-- EXERCISE DATA follows --
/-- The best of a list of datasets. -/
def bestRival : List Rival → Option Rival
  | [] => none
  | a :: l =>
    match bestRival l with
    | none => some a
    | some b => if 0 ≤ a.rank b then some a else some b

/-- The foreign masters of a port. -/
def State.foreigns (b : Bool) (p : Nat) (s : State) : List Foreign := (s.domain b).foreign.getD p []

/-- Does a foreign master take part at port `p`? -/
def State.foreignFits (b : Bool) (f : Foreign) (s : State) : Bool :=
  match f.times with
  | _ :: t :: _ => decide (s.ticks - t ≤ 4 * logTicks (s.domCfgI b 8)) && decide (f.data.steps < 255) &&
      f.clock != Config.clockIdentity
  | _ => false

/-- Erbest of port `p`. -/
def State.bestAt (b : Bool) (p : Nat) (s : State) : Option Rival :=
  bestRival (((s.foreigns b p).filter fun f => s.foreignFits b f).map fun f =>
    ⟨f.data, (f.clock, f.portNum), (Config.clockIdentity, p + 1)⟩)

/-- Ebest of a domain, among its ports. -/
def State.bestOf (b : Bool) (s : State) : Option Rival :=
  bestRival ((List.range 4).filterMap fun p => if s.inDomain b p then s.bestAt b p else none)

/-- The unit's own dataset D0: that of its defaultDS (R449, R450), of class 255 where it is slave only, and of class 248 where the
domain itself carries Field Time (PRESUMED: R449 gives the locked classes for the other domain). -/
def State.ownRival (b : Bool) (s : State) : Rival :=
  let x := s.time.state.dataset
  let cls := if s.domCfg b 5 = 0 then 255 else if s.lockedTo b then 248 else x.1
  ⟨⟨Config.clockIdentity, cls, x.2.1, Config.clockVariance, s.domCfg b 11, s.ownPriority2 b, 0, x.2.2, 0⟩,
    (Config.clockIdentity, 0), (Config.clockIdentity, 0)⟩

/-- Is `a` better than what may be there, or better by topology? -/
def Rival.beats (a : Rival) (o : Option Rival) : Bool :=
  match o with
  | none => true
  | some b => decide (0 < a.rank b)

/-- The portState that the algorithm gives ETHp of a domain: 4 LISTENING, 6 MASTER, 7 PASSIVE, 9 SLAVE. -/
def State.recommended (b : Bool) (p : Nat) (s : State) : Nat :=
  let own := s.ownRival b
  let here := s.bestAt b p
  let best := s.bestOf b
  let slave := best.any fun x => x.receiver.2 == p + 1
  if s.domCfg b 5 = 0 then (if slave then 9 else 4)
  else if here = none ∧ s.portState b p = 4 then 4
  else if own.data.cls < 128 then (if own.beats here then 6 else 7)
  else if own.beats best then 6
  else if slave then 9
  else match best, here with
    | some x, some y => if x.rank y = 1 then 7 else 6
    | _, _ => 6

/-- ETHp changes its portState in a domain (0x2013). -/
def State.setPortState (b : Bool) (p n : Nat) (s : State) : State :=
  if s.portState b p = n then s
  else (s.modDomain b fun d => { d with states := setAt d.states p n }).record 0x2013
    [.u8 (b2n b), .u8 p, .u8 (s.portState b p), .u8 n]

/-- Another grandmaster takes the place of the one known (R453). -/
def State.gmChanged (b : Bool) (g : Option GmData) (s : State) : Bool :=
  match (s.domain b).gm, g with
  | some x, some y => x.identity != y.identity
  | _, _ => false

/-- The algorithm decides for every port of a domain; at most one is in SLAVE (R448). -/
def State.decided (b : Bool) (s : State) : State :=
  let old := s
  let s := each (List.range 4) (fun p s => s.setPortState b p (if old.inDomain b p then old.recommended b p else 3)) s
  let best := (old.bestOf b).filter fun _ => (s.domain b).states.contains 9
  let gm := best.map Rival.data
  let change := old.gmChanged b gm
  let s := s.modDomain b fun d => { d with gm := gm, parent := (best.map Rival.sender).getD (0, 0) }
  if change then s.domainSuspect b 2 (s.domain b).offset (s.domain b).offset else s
-- EXERCISE DATA concluded --
-- EXERCISE DATA follows --
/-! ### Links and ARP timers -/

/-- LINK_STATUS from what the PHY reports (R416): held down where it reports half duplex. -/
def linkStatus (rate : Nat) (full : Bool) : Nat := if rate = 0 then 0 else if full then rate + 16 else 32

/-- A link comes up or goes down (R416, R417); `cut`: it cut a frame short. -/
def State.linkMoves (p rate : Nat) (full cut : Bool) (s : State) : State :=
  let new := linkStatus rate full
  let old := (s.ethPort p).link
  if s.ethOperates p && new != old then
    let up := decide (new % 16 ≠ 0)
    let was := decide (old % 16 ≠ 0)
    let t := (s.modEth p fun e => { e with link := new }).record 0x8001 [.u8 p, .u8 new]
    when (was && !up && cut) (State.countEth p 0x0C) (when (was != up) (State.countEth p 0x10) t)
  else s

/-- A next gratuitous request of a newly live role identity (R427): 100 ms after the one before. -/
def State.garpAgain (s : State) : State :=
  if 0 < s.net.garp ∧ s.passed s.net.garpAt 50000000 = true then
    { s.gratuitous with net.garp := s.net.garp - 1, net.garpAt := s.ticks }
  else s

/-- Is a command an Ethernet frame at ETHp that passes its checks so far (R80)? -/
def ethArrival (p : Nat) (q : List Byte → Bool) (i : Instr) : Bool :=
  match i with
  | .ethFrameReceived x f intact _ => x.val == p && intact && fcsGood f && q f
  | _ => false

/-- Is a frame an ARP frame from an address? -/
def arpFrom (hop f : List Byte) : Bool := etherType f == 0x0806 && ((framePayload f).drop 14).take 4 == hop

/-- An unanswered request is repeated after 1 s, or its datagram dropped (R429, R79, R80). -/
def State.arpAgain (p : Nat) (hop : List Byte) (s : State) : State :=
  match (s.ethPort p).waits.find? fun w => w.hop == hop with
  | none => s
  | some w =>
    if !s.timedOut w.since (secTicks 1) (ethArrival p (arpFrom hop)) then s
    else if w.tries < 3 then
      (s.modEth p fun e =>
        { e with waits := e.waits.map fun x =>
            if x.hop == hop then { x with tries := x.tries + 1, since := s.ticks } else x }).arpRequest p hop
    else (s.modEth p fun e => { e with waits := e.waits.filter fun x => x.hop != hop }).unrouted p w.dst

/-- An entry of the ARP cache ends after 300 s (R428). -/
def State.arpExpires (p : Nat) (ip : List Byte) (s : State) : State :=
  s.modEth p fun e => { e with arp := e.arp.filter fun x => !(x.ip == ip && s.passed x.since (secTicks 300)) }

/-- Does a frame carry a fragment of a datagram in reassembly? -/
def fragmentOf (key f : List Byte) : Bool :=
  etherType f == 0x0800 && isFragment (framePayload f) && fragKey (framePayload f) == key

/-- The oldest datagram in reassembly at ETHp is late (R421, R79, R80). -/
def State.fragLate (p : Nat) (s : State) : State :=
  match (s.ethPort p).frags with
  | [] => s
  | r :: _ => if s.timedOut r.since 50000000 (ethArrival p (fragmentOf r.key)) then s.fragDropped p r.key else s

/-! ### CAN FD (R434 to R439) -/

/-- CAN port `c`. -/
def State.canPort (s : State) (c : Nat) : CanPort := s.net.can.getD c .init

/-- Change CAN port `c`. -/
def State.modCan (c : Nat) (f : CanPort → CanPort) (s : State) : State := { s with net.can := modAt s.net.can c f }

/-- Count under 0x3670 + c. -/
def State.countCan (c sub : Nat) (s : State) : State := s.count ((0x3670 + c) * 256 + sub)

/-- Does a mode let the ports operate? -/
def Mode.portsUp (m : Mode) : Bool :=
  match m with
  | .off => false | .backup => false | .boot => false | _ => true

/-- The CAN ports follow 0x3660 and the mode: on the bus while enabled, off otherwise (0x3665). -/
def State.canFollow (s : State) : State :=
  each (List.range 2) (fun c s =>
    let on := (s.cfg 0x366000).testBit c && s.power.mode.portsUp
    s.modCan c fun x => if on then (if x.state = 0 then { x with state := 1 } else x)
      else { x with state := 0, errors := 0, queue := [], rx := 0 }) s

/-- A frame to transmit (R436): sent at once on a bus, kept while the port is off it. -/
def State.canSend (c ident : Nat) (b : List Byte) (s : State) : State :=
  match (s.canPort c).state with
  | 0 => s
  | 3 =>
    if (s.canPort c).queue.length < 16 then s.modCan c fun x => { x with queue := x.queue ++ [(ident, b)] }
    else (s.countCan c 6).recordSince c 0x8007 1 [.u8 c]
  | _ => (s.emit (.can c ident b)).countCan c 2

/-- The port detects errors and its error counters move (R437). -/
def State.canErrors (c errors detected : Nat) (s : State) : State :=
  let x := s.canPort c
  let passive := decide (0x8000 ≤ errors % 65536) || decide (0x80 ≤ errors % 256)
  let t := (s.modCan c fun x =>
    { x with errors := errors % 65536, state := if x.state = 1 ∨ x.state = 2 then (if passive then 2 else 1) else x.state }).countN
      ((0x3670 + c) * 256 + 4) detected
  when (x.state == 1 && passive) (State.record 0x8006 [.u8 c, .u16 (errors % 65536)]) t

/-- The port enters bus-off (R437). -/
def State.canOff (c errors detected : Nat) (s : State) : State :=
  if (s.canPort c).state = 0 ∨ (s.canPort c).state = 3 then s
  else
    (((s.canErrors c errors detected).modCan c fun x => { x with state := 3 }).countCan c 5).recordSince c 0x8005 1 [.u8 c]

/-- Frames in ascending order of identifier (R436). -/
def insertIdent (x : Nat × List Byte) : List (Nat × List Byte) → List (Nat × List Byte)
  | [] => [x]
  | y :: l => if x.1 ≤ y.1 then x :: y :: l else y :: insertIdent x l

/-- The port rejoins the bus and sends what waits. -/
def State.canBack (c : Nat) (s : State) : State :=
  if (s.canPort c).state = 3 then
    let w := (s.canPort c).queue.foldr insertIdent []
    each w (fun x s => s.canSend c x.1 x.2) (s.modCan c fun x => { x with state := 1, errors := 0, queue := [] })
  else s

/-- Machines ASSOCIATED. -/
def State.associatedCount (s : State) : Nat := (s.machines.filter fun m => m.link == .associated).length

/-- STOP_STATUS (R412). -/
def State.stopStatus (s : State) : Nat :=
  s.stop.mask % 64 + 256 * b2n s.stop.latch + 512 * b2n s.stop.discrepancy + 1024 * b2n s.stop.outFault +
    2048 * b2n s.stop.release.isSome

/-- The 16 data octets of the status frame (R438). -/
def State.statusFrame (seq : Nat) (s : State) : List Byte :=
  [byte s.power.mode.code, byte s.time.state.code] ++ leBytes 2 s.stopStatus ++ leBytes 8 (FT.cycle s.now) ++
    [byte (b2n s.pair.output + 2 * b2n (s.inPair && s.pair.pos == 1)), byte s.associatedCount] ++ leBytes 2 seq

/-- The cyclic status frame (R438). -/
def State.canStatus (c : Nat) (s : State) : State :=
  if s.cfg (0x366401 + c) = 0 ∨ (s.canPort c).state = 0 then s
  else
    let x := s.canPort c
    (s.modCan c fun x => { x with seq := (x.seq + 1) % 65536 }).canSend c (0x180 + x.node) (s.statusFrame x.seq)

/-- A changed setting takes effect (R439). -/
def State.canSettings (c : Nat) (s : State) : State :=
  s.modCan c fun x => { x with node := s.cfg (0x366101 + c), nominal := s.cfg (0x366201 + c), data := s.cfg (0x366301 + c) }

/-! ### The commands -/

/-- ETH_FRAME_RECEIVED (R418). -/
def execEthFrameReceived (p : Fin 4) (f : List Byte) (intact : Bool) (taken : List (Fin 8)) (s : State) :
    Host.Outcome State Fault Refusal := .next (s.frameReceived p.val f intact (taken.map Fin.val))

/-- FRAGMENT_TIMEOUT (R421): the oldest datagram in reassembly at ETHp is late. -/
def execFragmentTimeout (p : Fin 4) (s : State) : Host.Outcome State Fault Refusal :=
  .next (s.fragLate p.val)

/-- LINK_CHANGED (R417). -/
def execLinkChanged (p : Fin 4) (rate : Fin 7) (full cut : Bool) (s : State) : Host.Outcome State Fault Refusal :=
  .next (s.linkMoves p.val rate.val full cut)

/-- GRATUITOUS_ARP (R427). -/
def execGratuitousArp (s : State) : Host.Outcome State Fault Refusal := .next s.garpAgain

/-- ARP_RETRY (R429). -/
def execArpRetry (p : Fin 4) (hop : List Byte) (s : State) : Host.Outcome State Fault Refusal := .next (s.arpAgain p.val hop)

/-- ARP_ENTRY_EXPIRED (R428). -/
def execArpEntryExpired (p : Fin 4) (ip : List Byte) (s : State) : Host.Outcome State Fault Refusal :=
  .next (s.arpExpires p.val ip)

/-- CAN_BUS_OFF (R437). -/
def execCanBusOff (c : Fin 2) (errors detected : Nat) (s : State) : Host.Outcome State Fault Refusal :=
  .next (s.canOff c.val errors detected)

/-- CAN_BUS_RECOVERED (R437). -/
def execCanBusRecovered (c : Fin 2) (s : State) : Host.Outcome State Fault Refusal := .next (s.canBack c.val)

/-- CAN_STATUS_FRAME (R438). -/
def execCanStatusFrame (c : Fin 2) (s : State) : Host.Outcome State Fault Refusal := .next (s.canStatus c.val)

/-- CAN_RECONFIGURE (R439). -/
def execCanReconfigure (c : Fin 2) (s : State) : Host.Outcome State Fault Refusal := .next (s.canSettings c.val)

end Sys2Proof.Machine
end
-- EXERCISE DATA concluded --
PROMPT →
Among the records above, find each line holding "next" and list it.

RESPONSE BELOW →
/-- A next gratuitous request of a newly live role identity (R427): 100 ms after the one before. -/
    Host.Outcome State Fault Refusal := .next (s.frameReceived p.val f intact (taken.map Fin.val))
  .next (s.fragLate p.val)
  .next (s.linkMoves p.val rate.val full cut)
def execGratuitousArp (s : State) : Host.Outcome State Fault Refusal := .next s.garpAgain
def execArpRetry (p : Fin 4) (hop : List Byte) (s : State) : Host.Outcome State Fault Refusal := .next (s.arpAgain p.val hop)
  .next (s.arpExpires p.val ip)
  .next (s.canOff c.val errors detected)
def execCanBusRecovered (c : Fin 2) (s : State) : Host.Outcome State Fault Refusal := .next (s.canBack c.val)
def execCanStatusFrame (c : Fin 2) (s : State) : Host.Outcome State Fault Refusal := .next (s.canStatus c.val)
def execCanReconfigure (c : Fin 2) (s : State) : Host.Outcome State Fault Refusal := .next (s.canSettings c.val)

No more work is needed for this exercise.